▶ _Problem statement_
Restate word for word the entries below, starting with the line with "dgrid := BitVec.ofNat" and continuing through the line with "def Polder.onXfer (q". Include both of those lines and no others.

▶ _Data records_
-- ==== Sys2Proof/Machine/XferOps.lean ====
section
/-!
DEFINITION. Machine/XferOps.lean: PUT, MPUT and RPUT, their start and their report (15_lock_and_transfers.md, R460 to R464, R471, R472,
R480, R481). Frames are formed and sent by CELL_SEND (Basin.lean), by the harbour ring (Harbour.lean), or passed inside the polder here.
-/
namespace Sys2Proof.Machine

/-- The rules of R462. -/
def xferOk (w : WideBody) (rput : Bool) (o : WideOps) : Bool :=
  match o.d, o.a, o.b with
  | none, some a, some bb =>
    decide (w.msel = 0) && a.allowed plainModes [.bin, .gran, .ctr, .com, .stk] && bb.allowed plainModes [.bin, .gran, .ctr, .stk] &&
      decide (a.total % 4 = 0 ∧ 4 ≤ a.total ∧ a.total ≤ 2 ^ 30 ∧ bb.total = 32) &&
      (!rput || decide (a.elem = .fp32) || decide (a.elem = .int32))
  | _, _, _ => false

/-- The control block is read and its RESULT written (R463). -/
def xferChecks (g : Group) (o : WideOps) : List Checked :=
  checkedOf o.d true false g none ++ checkedOf o.a false false g none ++ checkedOf o.b false false g none ++
    checkedOf o.b true false g none

/-- An operation enters the XFER unit (R278). -/
def Dom.xferQueue (d : Dom) (b : Ix4) (w : WideBody) (func : Nat) (g : Group) (a bb : Operand) : Dom :=
  let src := a.runs d.q g
  let x := d.engReads b .xfer src
  match x.2.1 with
  | .error => x.1.memue b
  | .breach => x.1
  | .ok =>
    x.1.on (fun q =>
      let t := q.token
      { t.2 with lock := { t.2.lock with xfer := t.2.lock.xfer ++ [{
          berth := b, stale := false, func := func, bytes := x.2.2, src := src, int32 := decide (a.elem = .int32), ctlAt := bb.runs q g, ctl := none
          deadline := (match (q.berths.get b).run with
            | some r => r.wb.deadline
            | none => none)
          formed := 0, code := none, token := t.1, tally := w.tally.extractLsb' 4 4, inc := w.tally.extractLsb' 0 4 }] } })

def Dom.xferOp (d : Dom) (b : Ix4) (w : WideBody) (func : Nat) : Dom :=
  let g := (d.berth b).ownGroup
  d.complete b w .xfer (xferChecks g) (fun _ o => wantShape (xferOk w (decide (func = 2)) o)) (fun d o =>
    match o.a, o.b with
    | some a, some bb => d.xferQueue b w func g a bb
    | _, _ => d)

/-! ## The start (R460, R461, R463) -/

/-- A control block as its bytes spell it. -/
def XferCtl.parse (bs : List Byte) : XferCtl where
  dst := BitVec.ofNat 16 (fieldAt bs 0 2 % 4096)
  dgrid := BitVec.ofNat 8 (fieldAt bs 2 1 % 64)
  alt := bitOf (fieldAt bs 3 1) 0
  urgent := bitOf (fieldAt bs 3 1) 1
  nrow := fieldAt bs 4 1
  ncol := fieldAt bs 5 1
  raddr := fieldAt bs 8 8 % 2 ^ 48
  rnote := word (fieldAt bs 0x10 4)

/-- Whether a control block breaks R463, or names another grid where none may be (R464). -/
def XferCtl.bad (c : XferCtl) (func : Nat) (grid : BitVec 6) : Bool :=
  (decide (func ≠ 0) && decide (c.dgrid.toNat ≠ grid.toNat)) || (decide (func = 1) && decide (64 ≤ c.dst.toNat)) ||
    (decide (func = 2) && !(decide (1 ≤ c.nrow ∧ c.nrow ≤ 64) && decide (1 ≤ c.ncol ∧ c.ncol ≤ 64)))

/-- Whether the roster lets a transfer go (R461); a PUT or RPUT to the polder itself is no basin transfer (R77). -/
def Polder.rosterLets (q : Polder) (func : Nat) (c : XferCtl) : Bool :=
  let dst : BitVec 12 := c.dst.setWidth 12
  let grid : BitVec 6 := c.dgrid.setWidth 6
  if func = 1 then q.lock.groupOk.getLsbD (c.dst.toNat % 64)
  else (decide (dst = q.addr) && decide (grid = q.grid)) || q.inRoster dst grid

def Polder.onXfer (q : Polder) (token : Nat) (f : XferOp → XferOp) : Polder :=
  { q with lock := { q.lock with xfer := q.lock.xfer.map (fun o => if o.token = token then f o else o) } }

/-- A violation discards the operation that committed it and those of the berth that have not started (R78). -/
def Polder.dropXfer (q : Polder) (b : Ix4) (token : Nat) : Polder :=
  { q with lock := { q.lock with
    xfer := q.lock.xfer.filter (fun x => decide (x.berth ≠ b) || ((x.ctl.isSome || x.code.isSome) && decide (x.token ≠ token))) } }

/-- A local PUT: its bytes land as one segment (R460, R469). -/
def Dom.localPut (d : Dom) (b : Ix4) (o : XferOp) (c : XferCtl) : Dom :=
  let x := d.q.freeBytes o.bytes.length
  let l := if d.changed b o.stale o.src o.bytes then ({ d with q := x.2 } : Dom).landSegment c.raddr c.rnote x.1
    else d.landSegment c.raddr c.rnote o.bytes
  match l.2 with
  | .landed => l.1.on (·.onXfer o.token (fun x => { x with formed := x.bytes.length }))
  | .rejected => l.1.on (·.onXfer o.token (fun x => { x with code := some 2 }))
  | .lost => l.1.memue b

/-- Contributions that stay inside the polder (R472): as many segments as the stream's window takes. `fuel` bounds them. -/
def Dom.insidePump (d : Dom) : (fuel : Nat) → Dom
  | 0 => d
  | n + 1 =>
    match d.q.lock.xfer.findSome? (fun o => match o.ctl with
      | some c =>
        let w := d.q.xferWay o c
        if o.code.isNone && decide (o.formed < o.bytes.length) && decide (w.2.2.2.1 = some .inside) &&
          decide ((d.q.txOf w.1 w.2.1 w.2.2.1).frames.length < 64) then some (o, c) else none
      | none => none) with
    | none => d
    | some (o, c) =>
      let w := d.q.xferWay o c
      let d1 := d.formFrame o c 1024
      match (d1.q.txOf w.1 w.2.1 w.2.2.1).frames.getLast? with
      | none => d1
      | some f =>
        (d1.addContribution { frameSet f.frame false d1.now with int32 := some o.int32 } ⟨d1.q.addr, f.frame.seq, segData f.frame⟩
          (d1.sfNow .r)).insidePump n

/-- An operation whose control block has been read starts. -/
def Dom.xferBegin (d : Dom) (b : Ix4) (o : XferOp) (c : XferCtl) : Dom :=
  let d1 := d.on (·.onXfer o.token (fun x => { x with ctl := some c }))
  if c.bad o.func d.q.grid then d1.on (·.onXfer o.token (fun x => { x with code := some 3 }))
  else if !d.q.rosterLets o.func c then
    (d1.on (·.dropXfer b o.token)).berthViolation b 3 7 (o.ctlAt.getD 0 (0, 0)).1 true 0
  else
    let w := d.q.xferWay o c
    if o.func = 0 ∧ w.2.2.2.1 = none then d1.localPut b o c
    else if o.func = 1 ∧ w.2.2.2.2 = [] then d1.on (·.onXfer o.token (fun x => { x with formed := x.bytes.length }))
    else if w.2.2.2.1 = some .harbour then d1.harbPump
    else if d.q.urgentXfer o c then (d1.formUrgent .r 64).formUrgent .c 64
    else d1.insidePump 64

/-- XFER_START: the berth's next operation starts; with none to start, segments that stay inside go on. -/
def Dom.xferStart (d : Dom) (b : Ix4) : Dom :=
  match d.q.lock.xfer.find? (fun o => decide (o.berth = b) && o.ctl.isNone && o.code.isNone) with
  | none => d.insidePump 64
  | some o =>
    let x := d.engReads b .xfer o.ctlAt
    match x.2.1 with
    | .ok => x.1.xferBegin b o (XferCtl.parse x.2.2)
    | .error => x.1.memue b
    | .breach => x.1.on (·.dropXfer b o.token)

/-! ## The report (R464) -/

/-- Whether an operation has ended: it has failed, or every frame is formed and acknowledged. -/
def Polder.xferEnded (q : Polder) (o : XferOp) : Bool :=
  o.code.isSome || (o.ctl.isSome && decide (o.formed = o.bytes.length) &&
    q.lock.tx.all (fun t => t.frames.all (fun f => decide (f.token ≠ o.token))))

/-- Bytes `i` to `i + n − 1` of runs, as runs. -/
def subRuns : List (Nat × Nat) → (i n : Nat) → List (Nat × Nat)
  | [], _, _ => []
  | r :: rs, i, n =>
    if n = 0 then []
    else if r.2 ≤ i then subRuns rs (i - r.2) n
    else
      let k := min n (r.2 - i)
      (r.1 + i, k) :: subRuns rs 0 (n - k)

/-- XFER_REPORT: the `n`-th operation of the berth in the XFER unit, once it has ended: RESULT, then the tally. -/
def Dom.xferReport (d : Dom) (b : Ix4) (n dmc : Nat) : Dom :=
  match takeNth (fun o => decide (o.berth = b)) n d.q.lock.xfer with
  | none => d
  | some (o, rest) =>
    if !d.q.xferEnded o then d
    else
      let d1 := d.on (fun q => { q with lock := { q.lock with xfer := rest } })
      let x := d1.engWrites b .xfer (subRuns o.ctlAt 0x14 4) (natLe 4 (o.code.getD 0))
      match x.2 with
      | .ok => x.1.report b o.tally o.inc dmc
      | .error => x.1.memue b
      | .breach => x.1.on (·.dropXfer b o.token)

def execPut (p b : Ix4) (w : WideBody) (s : State) : Host.Outcome State Fault Refusal := .next (s.wide p b (·.xferOp b w 0))

def execMput (p b : Ix4) (w : WideBody) (s : State) : Host.Outcome State Fault Refusal := .next (s.wide p b (·.xferOp b w 1))

def execRput (p b : Ix4) (w : WideBody) (s : State) : Host.Outcome State Fault Refusal := .next (s.wide p b (·.xferOp b w 2))

def execXferStart (p b : Ix4) (s : State) : Host.Outcome State Fault Refusal := .next (s.actOn p (·.xferStart b))

def execXferReport (p b : Ix4) (n dmc : Nat) (s : State) : Host.Outcome State Fault Refusal :=
  .next (s.actOn p (·.xferReport b n dmc))

end Sys2Proof.Machine
end

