-- ==== Sys2Proof/Machine/Dispatch.lean ====
section
/-!
DEFINITION. Machine/Dispatch.lean: one arm for each command, each the direct call of its meaning.
-/
namespace Sys2Proof.Machine
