/-! ## Traps, ends and long operations -/

/-- R231, R232 and R245, the traps end the waybill: missing operand cells, an empty return stack, a return cell of the wrong kind, PICK
and ROLL above 30, and an instruction that reaches CODE_LEN (R222). -/
def Claim.TrapsEndWaybill : Prop :=
  ∀ (s : State) (p b : Ix4) (c : Cell) (r : Slot) (i8 : BitVec 8) (i16 : BitVec 16) (rest rs : List Slot), (s.pol p).Serves →
    let x := s.bth p b
    let ends (i : Instr) : Prop := ∃ t, exec i s = .next t ∧ Ended s t p b
    (∀ e ∈ [(Instr.dup p b, 1), (.drop p b, 1), (.swap p b, 2), (.rot p b, 3), (.twoSwap p b, 4), (.pick p b, 1),
        (.dropn p b, 1), (.add p b, 2), (.divs p b, 2), (.neg p b, 1), (.bext p b, 3), (.bins p b, 4), (.select p b, 3),
        (.jmp p b, 1), (.calli p b, 1), (.toR p b, 1), (.tread p b, 1), (.tadd p b, 2), (.waitt p b, 2), (.idle p b, 1),
        (.tarm p b, 2), (.shset p b, 3), (.setiv p b, 1), (.imask p b, 1), (.signal p b, 1)],
      Ready s p b 1 → x.stack.length < e.2 → ends e.1) ∧
    (∀ e ∈ [(Instr.ld64 p b, 1), (.st64 p b, 2), (.cadd p b, 2), (.cswap p b, 3), (.shld p b, 2), (.bmove p b .whole, 3),
        (.crc32c p b .whole, 3)],
      MemReady s p b 1 → x.stack.length < e.2 → ends e.1) ∧
    (Ready s p b 1 → x.rstack = [] → ends (.ret p b) ∧ ends (.reti p b) ∧ ends (.rFrom p b) ∧ ends (.rFetch p b)) ∧
    (Ready s p b 1 → x.rstack = r :: rs → r.lands ≤ x.mc → if r.val.getLsbD 63 then ends (.ret p b) else ends (.reti p b)) ∧
    (Ready s p b 1 → Holds x [c] rest → 30 < c.toNat → rest.length < 2080 → ends (.pick p b) ∧ ends (.roll p b)) ∧
    ((s.pol p).issues b = true → x.codeLen = x.pc + 1 →
      ends (.lit8 p b i8) ∧ ends (.br p b i16) ∧ ends (.idle8 p b i8) ∧ ends (.call p b i16)) ∧
    (Ready s p b 2 → ends (.trap p b i8))

/-- R248, a push beyond depth 2080 of the operand stack or 544 of the return stack, that of an interrupt entry included, impounds the
berth: its stacks and PC stay, and the record of R82, where none is held, names STACK and the berth. A push that reaches those depths is
legal. -/
def Claim.StackViolation : Prop :=
  ∀ (s : State) (p b : Ix4) (i8 : BitVec 8) (i16 : BitVec 16), (s.pol p).Serves → (s.pol p).imp.valid = false →
    let x := s.bth p b
    let held (i : Instr) : Prop := ∃ t, exec i s = .next t ∧ (t.bth p b).impounded = true ∧ (t.bth p b).stack = x.stack ∧
      (t.bth p b).rstack = x.rstack ∧ (t.bth p b).pc = x.pc ∧ (t.pol p).imp.valid = true ∧ (t.pol p).imp.cause = 6 ∧
      (t.pol p).imp.master = b.toNat
    let taken : Prop := (s.pol p).millsRun = true ∧ x.run.isSome = true ∧ x.impounded = false ∧ x.halted = false ∧
      x.phase = .running ∧ x.ie = true ∧ x.pend &&& x.mask ≠ 0
    let legal (i : Instr) (depth rdepth : Nat) : Prop := ∃ t, exec i s = .next t ∧ (t.bth p b).impounded = false ∧
      (t.bth p b).stack.length = depth ∧ (t.bth p b).rstack.length = rdepth ∧ (t.pol p).imp.valid = false
    (x.stack.length = 2080 → (∀ c ∈ x.stack, c.lands ≤ x.mc) →
      (Ready s p b 1 → held (.zero p b) ∧ held (.dup p b) ∧ held (.depth p b)) ∧
      (MemReady s p b 1 → held (.ldp64 p b)) ∧ (Ready s p b 2 → held (.lit8 p b i8))) ∧
    (x.rstack.length = 544 → (Ready s p b 3 → held (.call p b i16)) ∧
      (taken → held (.interruptEntry p ⟨b, 0⟩))) ∧
    (x.stack.length = 2079 → (∀ c ∈ x.stack, c.lands ≤ x.mc) → Ready s p b 1 →
      legal (.zero p b) 2080 x.rstack.length ∧ legal (.dup p b) 2080 x.rstack.length) ∧
    (x.rstack.length = 543 →
      (Ready s p b 3 → x.Outside (x.target 3 i16.toInt).pc → legal (.call p b i16) x.stack.length 544) ∧
      (taken → legal (.interruptEntry p ⟨b, 0⟩) x.stack.length 544))

/-- R200 and R245, the record of a TRAP: at CTAIL of the waybill's ring, ID, STATUS 4, DETAIL, an immediate below 0x10 reading 0x0F, and
END_TIDE, and CTAIL goes on. -/
def Claim.TrapRecord : Prop :=
  ∀ (s : State) (p b : Ix4) (imm : BitVec 8) (r : Run), Ready s p b 2 → (s.bth p b).run = some r →
    (s.bth p b).flights = [] → (s.bth p b).longRest = [] → (∀ o ∈ (s.pol p).ledger.ops, o.berth ≠ b) →
    (s.pol p).stored (Off.berth b.toNat + 0x1C) % 2 = 0 →
    let q := s.pol p
    let n := r.wb.ring
    let a := q.cringBase n + 32 * q.ptr n 2
    n < 16 → (q.wharf.ring n).held = [] → a + 32 ≤ 0x8000000 → q.memctl.errs = [] →
    (q.ringPtr n 2) + 4 ≤ 0x200000 → bitOf (q.ringCfg n) 9 = false →
    ∃ t, exec (.trap p b imm) s = .next t ∧
      (t.pol p).mem.readNat a 8 = r.wb.id.toNat ∧ (t.pol p).mem.readNat (a + 8) 1 = 4 ∧
      (t.pol p).mem.readNat (a + 11) 1 = (if imm.toNat < 0x10 then 0x0F else imm.toNat) ∧
      (t.pol p).mem.readNat (a + 0x14) 4 = q.wharf.tide % 2 ^ 32 ∧
      (t.pol p).ctr32 (q.ringPtr n 2) = (q.ptr n 2 + 1) % q.ringSize n ∧
      ∀ i, (i < a ∨ a + 32 ≤ i) → (i < 0x10000000 + q.ringPtr n 2 ∨ 0x10000000 + q.ringPtr n 2 + 4 ≤ i) →
        (t.pol p).mem.read i = q.mem.read i

/-- R244, END: with no operation of the waybill outstanding the waybill completes and the berth is free; with one outstanding the berth
drains. R207 and R212, TIMEOUT: a waybill whose count has reached WATCH_LIMIT ends, where no boundary is due before. -/
def Claim.EndAndTimeout : Prop :=
  ∀ (s : State) (p b : Ix4) (drain : Nat), (s.pol p).Serves →
    (Ready s p b 1 → (s.pol p).outstanding b = false → ∃ t, exec (.endOp p b drain) s = .next t ∧
      (t.bth p b).run = none ∧ (t.bth p b).phase = .idle ∧ (t.bth p b).stack = [] ∧ OthersKeep s t p b) ∧
    (Ready s p b 1 → (s.bth p b).flights = [] → (s.pol p).outstanding b = true → ∃ t, exec (.endOp p b drain) s = .next t ∧
      (t.bth p b).run = (s.bth p b).run ∧ (t.bth p b).phase = .draining ∧
      (t.bth p b).used = (s.bth p b).used + 1 + max drain ((s.bth p b).lastLand - (s.bth p b).mc) ∧ (t.pol p).mem = (s.pol p).mem ∧
      ∀ c, c ≠ b → t.bth p c = s.bth p c) ∧
    ((s.pol p).millsRun = true → (s.bth p b).impounded = false → (s.bth p b).halted = false →
      (∃ r, (s.bth p b).run = some r ∧ r.started = true) → (s.pol p).watchLimit ≤ (s.bth p b).used →
      s.basinTime p 0 / (s.pol p).tideNs ≤ (s.pol p).wharf.tide →
      ∃ t, exec (.timeout p b) s = .next t ∧ Ended s t p b)

/-- R238 to R240, BFILL: the committed bytes hold the pattern and no other byte changes; completed, it has popped its operands; stopped by
an interrupt, the operands are those of R240 and the PC stays. -/
def Claim.FillResult : Prop :=
  ∀ (s : State) (p b : Ix4) (v y n : Cell) (stop : LongStop) (rest : List Slot), MemReady s p b 1 →
    Holds (s.bth p b) [v, y, n] rest → rest.length ≤ 2077 → (s.bth p b).flights = [] →
    let x := s.bth p b
    let a := y.toNat % 2 ^ 48
    let k := stopBytes n.toNat stop
    a % 8 = 0 → n.toNat % 8 = 0 → AccessesPass s p b a k true →
    ∃ t, exec (.bfill p b stop) s = .next t ∧ Stores s t p a ((List.replicate (k / 8) (natLe 8 v.toNat)).flatten) ∧
      OthersKeep s t p b ∧ (t.bth p b).tallies = x.tallies ∧ (t.bth p b).rstack = x.rstack ∧
      (t.bth p b).mc = x.mc + (if k = 0 then 2 else 2 + k / 8 + (s.pol p).pathL a) ∧
      if k = n.toNat then (t.bth p b).stack = rest ∧ (t.bth p b).pc = (x.pc + 1) % 2 ^ 17 ∧ (t.bth p b).longOp = false
      else (t.bth p b).stack = [Slot.mk (n - BitVec.ofNat 64 k) 0, Slot.mk (y + BitVec.ofNat 64 k) 0, Slot.mk v 0] ++ rest ∧
        (t.bth p b).pc = x.pc ∧ (t.bth p b).longOp = true

/-- R238 to R240, BMOVE, whose destination does not start inside the source above its start: the committed bytes at the destination are
the source's as they were. -/
def Claim.MoveResult : Prop :=
  ∀ (s : State) (p b : Ix4) (u y n : Cell) (stop : LongStop) (rest : List Slot), MemReady s p b 1 →
    Holds (s.bth p b) [u, y, n] rest → rest.length ≤ 2077 → (s.bth p b).flights = [] →
    let x := s.bth p b
    let f := u.toNat % 2 ^ 48
    let a := y.toNat % 2 ^ 48
    let k := stopBytes n.toNat stop
    f % 8 = 0 → a % 8 = 0 → n.toNat % 8 = 0 → (a ≤ f ∨ f + n.toNat ≤ a) →
    AccessesPass s p b f k false → AccessesPass s p b a k true →
    ∃ t, exec (.bmove p b stop) s = .next t ∧ Stores s t p a ((s.pol p).mem.readBytes f k) ∧ OthersKeep s t p b ∧
      (t.bth p b).mc = x.mc + (if k = 0 then 2 else 2 + k / 8 + (s.pol p).pathL f + (s.pol p).pathL a) ∧
      if k = n.toNat then (t.bth p b).stack = rest ∧ (t.bth p b).pc = (x.pc + 1) % 2 ^ 17 ∧ (t.bth p b).longOp = false
      else (t.bth p b).stack = [n - BitVec.ofNat 64 k, y + BitVec.ofNat 64 k, u + BitVec.ofNat 64 k].map (Slot.mk · 0) ++ rest ∧
        (t.bth p b).pc = x.pc ∧ (t.bth p b).longOp = true

/-- R238, R239 and R240, CRC32C: the bytes read folded into the checksum, memory as it was. -/
def Claim.ChecksumResult : Prop :=
  ∀ (s : State) (p b : Ix4) (u y n : Cell) (stop : LongStop) (rest : List Slot), MemReady s p b 1 →
    Holds (s.bth p b) [u, y, n] rest → rest.length ≤ 2077 → (s.bth p b).flights = [] →
    let x := s.bth p b
    let a := y.toNat % 2 ^ 48
    let k := stopBytes n.toNat stop
    let crc : Cell := BitVec.ofNat 64 (crcFold (BitVec.ofNat 32 u.toNat) ((s.pol p).mem.readBytes a k)).toNat
    AccessesPass s p b a k false →
    ∃ t, exec (.crc32c p b stop) s = .next t ∧ (t.pol p).mem = (s.pol p).mem ∧ (∀ c, c ≠ b → t.bth p c = s.bth p c) ∧
      (t.bth p b).mc = x.mc + (if k = 0 then 2 else 2 + (k + 7) / 8 + (s.pol p).pathL a) ∧
      if k = n.toNat then (t.bth p b).stack = Slot.mk crc 0 :: rest ∧ (t.bth p b).pc = (x.pc + 1) % 2 ^ 17
      else (t.bth p b).stack = [n - BitVec.ofNat 64 k, y + BitVec.ofNat 64 k, crc].map (Slot.mk · 0) ++ rest ∧
        (t.bth p b).pc = x.pc ∧ (t.bth p b).longOp = true

/-- R12, R13, R224 and R247, a reserved opcode, and a branch or call into the body of a wide instruction: the waybill runs on, and what may
change is its own berth, the flags and counters of the post-units, memory that the berth may write and what it has in flight; every other
berth, register and byte stays (the bound is the model's, log entry 19). -/
def Claim.ReservedOpcodeFrame : Prop :=
  ∀ (s : State) (p b : Ix4) (op : Byte) (i8 : BitVec 8) (i16 : BitVec 16) (i24 : BitVec 24),
    let x := s.bth p b
    let into (len : Nat) (rel : Int) : Prop := Ready s p b len ∧ ¬ x.Outside (x.target len rel).pc
    ∀ e ∈ [(Instr.reservedOpcode p b op, Ready s p b 1), (.br p b i16, into 3 i16.toInt), (.br8 p b i8, into 2 i8.toInt),
        (.jmpl p b i24, into 4 i24.toInt), (.call p b i16, into 3 i16.toInt ∧ x.rstack.length < 544)], e.2 →
      ∃ t, exec e.1 s = .next t ∧ (t.bth p b).run = x.run ∧ (t.bth p b).impounded = x.impounded ∧ OthersKeep s t p b ∧
        (∀ o, ¬ (s.pol p).issueReg b o →
          ¬ o ∈ [Off.millSticky, Off.satCount, Off.satCount + 4, Off.nanCount, Off.nanCount + 4] →
          (t.pol p).stored o = (s.pol p).stored o) ∧ t.warden = s.warden ∧ t.hostMem = s.hostMem ∧
        ∀ i, (∀ r ∈ (s.pol p).writable b, i < r.1 ∨ r.2 ≤ i) →
          (∀ f ∈ x.flights, f.write = true → i < f.addr ∨ f.addr + f.len ≤ i) → (t.pol p).mem.read i = (s.pol p).mem.read i

/-! ## The queue, the whole die -/

/-- A step takes the command at the front of the queue and runs it on the state with the queue's rest. -/
def Claim.StepTakesFront : Prop :=
  ∀ (c : Instr) (cs : List Instr) (s : State), s.pending = c :: cs → step s = exec c { s with pending := cs }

▶ _Result of the exercise_
  dgrid := BitVec.ofNat 8 (fieldAt bs 2 1 % 64)
  alt := bitOf (fieldAt bs 3 1) 0
  urgent := bitOf (fieldAt bs 3 1) 1
  nrow := fieldAt bs 4 1
  ncol := fieldAt bs 5 1
  raddr := fieldAt bs 8 8 % 2 ^ 48
  rnote := word (fieldAt bs 0x10 4)

/-- Whether a control block breaks R463, or names another grid where none may be (R464). -/
def XferCtl.bad (c : XferCtl) (func : Nat) (grid : BitVec 6) : Bool :=
  (decide (func ≠ 0) && decide (c.dgrid.toNat ≠ grid.toNat)) || (decide (func = 1) && decide (64 ≤ c.dst.toNat)) ||
    (decide (func = 2) && !(decide (1 ≤ c.nrow ∧ c.nrow ≤ 64) && decide (1 ≤ c.ncol ∧ c.ncol ≤ 64)))

/-- Whether the roster lets a transfer go (R461); a PUT or RPUT to the polder itself is no basin transfer (R77). -/
def Polder.rosterLets (q : Polder) (func : Nat) (c : XferCtl) : Bool :=
  let dst : BitVec 12 := c.dst.setWidth 12
  let grid : BitVec 6 := c.dgrid.setWidth 6
  if func = 1 then q.lock.groupOk.getLsbD (c.dst.toNat % 64)
  else (decide (dst = q.addr) && decide (grid = q.grid)) || q.inRoster dst grid

def Polder.onXfer (q : Polder) (token : Nat) (f : XferOp → XferOp) : Polder :=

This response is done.